Gersten-Erbgut in brillanter Auflösung

Ein internationales Konsortium unter maßgeblicher Beteiligung deutscher Genomforscher hat das komplexe Erbgut der Gerste in bisher unerreichtem Detail entschlüsselt.

Gerste, Genom, Sequenz, Analyse
Sechszeilige Gerstenpflanzen. Das Genom der Getreideart wurde detailliert entschlüsselt.
Quelle: 
Nils Stein

Es ist ein technischer Meilenstein in der Pflanzengenomforschung: Ein internationales Forscherkonsortium hat das Gerstengenom in bisher unerreichter Präzision sequenziert und damit das maßgebliche Referenzwerk für Forscher und Züchter geschaffen. Die Forscher des International Barley Genome Sequencing Consortium (IBSC) berichten im Fachjournal „Nature“ über ihre Analysen.

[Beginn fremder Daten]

-- ==== Sys2Proof/Laws/FrameArbiter.lean ====
section
/-! SUPPORT. Laws/FrameArbiter.lean: what the operations of Machine/Arbiter.lean keep. -/
namespace Sys2Proof.Machine

theorem State.dramRequest_spares {o : State} {s0 : State} {l : Lane} {r : Requester} {urgent : Bool} (h : Spares o s0) :
    Spares o (State.dramRequest s0 l r urgent) := by
  unfold State.dramRequest
  try dsimp only
  repeat'
    first
    | with_reducible assumption | with_reducible exact LaneSpares.refl _ | simp only [Spares.upd_iff]
    | with_reducible apply onLane_spares | with_reducible apply State.passGrant_spares
    | with_reducible apply State.pmc_spares | with_reducible apply LaneState.wait_spares | split | intro _
    | with_reducible apply LaneSpares.upd

theorem State.cutRequester_spares {o : State} {s : State} {l : Lane} {b : Nat} {code : Nat} {data : List Nat}
    (h : Spares o s) :
    Spares o (State.cutRequester s l b code data) := by
  unfold State.cutRequester
  try dsimp only
  repeat'
    first
    | with_reducible assumption | with_reducible apply State.eventL_spares | with_reducible apply State.inc_spares
    | with_reducible apply State.pmc_spares | with_reducible apply State.wr_spares

theorem State.abandonAccess_keeps {o : State} {s : State} {l : Lane} {x : Requester} (h : Keeps o s) :
    Keeps o (State.abandonAccess s l x) := by
  unfold State.abandonAccess
  split
  · exact Keeps.upd (State.exception_keeps h)
  · exact Keeps.upd (State.exception_keeps h)
  · exact State.cutEngine_keeps h
  · exact h
  · split
    · split
      · exact h.spares fun k => State.event_spares (State.mark_spares k)
      · exact h
    · exact h
  · exact h.spares fun k => State.wr_spares (onLane_spares k _ _ (LaneSpares.upd (LaneSpares.refl _)))

theorem State.writeArbPrio_spares {o : State} {s : State} {l : Lane} {v : Word} (h : Spares o s) :
    Spares o (State.writeArbPrio s l v) := by
  unfold State.writeArbPrio
  try dsimp only
  repeat'
    first
    | with_reducible assumption | with_reducible apply setLaneReg_spares | with_reducible apply State.eventL_spares
    | split

theorem State.writeHoldmax_spares {o : State} {s : State} {l : Lane} {v : Word} (h : Spares o s) :
    Spares o (State.writeHoldmax s l v) := by
  unfold State.writeHoldmax
  try dsimp only
  repeat'
    first
    | with_reducible assumption | with_reducible apply State.eventL_spares | with_reducible apply State.wr_spares
    | split

theorem State.freeLock_spares {o : State} {s : State} {l : Lane} {n : Nat} (h : Spares o s) :
    Spares o (State.freeLock s l n) := by
  unfold State.freeLock
  try dsimp only
  repeat'
    first
    | with_reducible assumption | with_reducible apply State.wr_spares

theorem State.lockRefused_spares {o : State} {s : State} {l : Lane} (h : Spares o s) :
    Spares o (State.lockRefused s l) := by
  unfold State.lockRefused
  try dsimp only
  repeat'
    first
    | with_reducible assumption | with_reducible apply State.pmc_spares

theorem State.lockAcquire_spares {o : State} {s : State} {l : Lane} {c : CoreId} {n : Nat} {lease : Nat}
    (h : Spares o s) :
    Spares o (State.lockAcquire s l c n lease) := by
  unfold State.lockAcquire
  try dsimp only
  repeat'
    first
    | with_reducible assumption | with_reducible apply State.lockRefused_spares | with_reducible apply State.pmc_spares
    | with_reducible apply State.wr_spares | split

theorem State.lockRelease_spares {o : State} {s : State} {l : Lane} {c : CoreId} {n : Nat} (h : Spares o s) :
    Spares o (State.lockRelease s l c n) := by
  unfold State.lockRelease
  try dsimp only
  repeat'
    first
    | with_reducible assumption | with_reducible apply State.eventL_spares | with_reducible apply State.freeLock_spares
    | with_reducible apply State.lockRefused_spares | with_reducible apply State.wr_spares | split

theorem State.lockRenew_spares {o : State} {s : State} {l : Lane} {c : CoreId} {n : Nat} {lease : Nat}
    (h : Spares o s) :
    Spares o (State.lockRenew s l c n lease) := by
  unfold State.lockRenew
  try dsimp only
  repeat'
    first
    | with_reducible assumption | with_reducible apply State.lockRefused_spares | with_reducible apply State.wr_spares
    | split

theorem State.lockHand_spares {o : State} {s : State} {l : Lane} {c : CoreId} {n : Nat} {ticket : Nat} {lease : Nat}
    (h : Spares o s) :
    Spares o (State.lockHand s l c n ticket lease) := by
  unfold State.lockHand
  try dsimp only
  repeat'
    first
    | with_reducible assumption | with_reducible apply State.lockRefused_spares | with_reducible apply State.wr_spares
    | split

theorem State.lockRecover_spares {o : State} {s : State} {l : Lane} {c : CoreId} {n : Nat} (h : Spares o s) :
    Spares o (State.lockRecover s l c n) := by
  unfold State.lockRecover
  try dsimp only
  repeat'
    first
    | with_reducible assumption | with_reducible apply State.lockRefused_spares | with_reducible apply State.wr_spares
    | split

theorem State.writeLock_spares {o : State} {s : State} {l : Lane} {c : CoreId} {n : Nat} {v : Word} (h : Spares o s) :
    Spares o (State.writeLock s l c n v) := by
  unfold State.writeLock
  try dsimp only
  repeat'
    first
    | with_reducible assumption | with_reducible apply State.lockAcquire_spares
    | with_reducible apply State.lockHand_spares | with_reducible apply State.lockRecover_spares
    | with_reducible apply State.lockRefused_spares | with_reducible apply State.lockRelease_spares
    | with_reducible apply State.lockRenew_spares | split

theorem State.lockOp_keeps {o : State} {s : State} {l : Lane} {c : CoreId} {n : Nat} {v : Word} (h : Keeps o s) :
    Keeps o (State.lockOp s l c n v) := by
  unfold State.lockOp
  try dsimp only
  repeat'
    first
    | with_reducible assumption | with_reducible apply State.regWriteBy_keeps
    | with_reducible refine Keeps.trans ?_ (State.writeLock_spares (Spares.refl _)).toKeeps | split | intro _

theorem State.dirtyScan_spares {o : State} {s : State} {l : Lane} (h : Spares o s) : Spares o (State.dirtyScan s l) := by
  unfold State.dirtyScan
  try dsimp only
  repeat'
    first
    | with_reducible assumption | with_reducible apply foldl_spares | with_reducible apply State.eventL_spares
    | with_reducible apply State.freeLock_spares | with_reducible apply State.wr_spares | split | intro _

theorem State.claim_spares {o : State} {s : State} {l : Lane} {q : ClaimReq} (h : Spares o s) :
    Spares o (State.claim s l q).2 := by
  unfold State.claim
  try dsimp only
  repeat'
    first
    | with_reducible assumption | with_reducible exact LaneSpares.refl _ | simp only [Spares.upd_iff]
    | with_reducible apply onLane_spares | with_reducible apply State.eventL_spares
    | with_reducible apply State.wr_spares | split | intro _ | with_reducible apply LaneSpares.upd

theorem State.judgeClaim47_spares {o : State} {s : State} (h : Spares o s) : Spares o (State.judgeClaim47 s) := by
  unfold State.judgeClaim47
  try dsimp only
  repeat'
    first
    | with_reducible assumption | with_reducible exact LaneSpares.refl _ | simp only [Spares.upd_iff]
    | with_reducible apply onLanes_spares | split | intro _ | with_reducible apply LaneSpares.upd

theorem State.claimRelease_spares {o : State} {s : State} {l : Lane} {q : ClaimReq} (h : Spares o s) :
    Spares o (State.claimRelease s l q) := by
  unfold State.claimRelease
  try dsimp only
  repeat'
    first
    | with_reducible assumption | with_reducible exact LaneSpares.refl _ | simp only [Spares.upd_iff]
    | with_reducible apply onLane_spares | with_reducible apply State.eventL_spares
    | with_reducible apply State.wr_spares | split | intro _ | with_reducible apply LaneSpares.upd

theorem State.writeClaim_spares {o : State} {s : State} {l : Lane} {v : Word} (h : Spares o s) :
    Spares o (State.writeClaim s l v) := by
  unfold State.writeClaim
  try dsimp only
  repeat'
    first
    | with_reducible assumption | simp only [Spares.upd_iff] | with_reducible apply State.claim_spares
    | with_reducible apply State.claimRelease_spares | with_reducible apply State.wr_spares | split

end Sys2Proof.Machine
end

Experten aus Gatersleben, München und Jena beteiligt

Koordinator des vor zehn Jahren gestarteten Konsortiums ist Nils Stein vom Leibniz-Institut für Pflanzengenetik und Kulturpflanzenforschung (IPK) Gatersleben. Als deutsche Partner waren zudem das Deutsche Zentrum für integrative Biodiversitätsforschung (iDiv) Halle-Jena-Leipzig und das Helmholtz Zentrum München, Abteilung Genomik und Systembiologie pflanzlicher Genome (PGSB), beteiligt. Das Bundesministerium für Bildung und Forschung (BMBF) hat die Forscher bei ihrer Arbeit in dem Projekt „Tritex“ unterstützt (hier geht es zum ausführlichen Projektporträt).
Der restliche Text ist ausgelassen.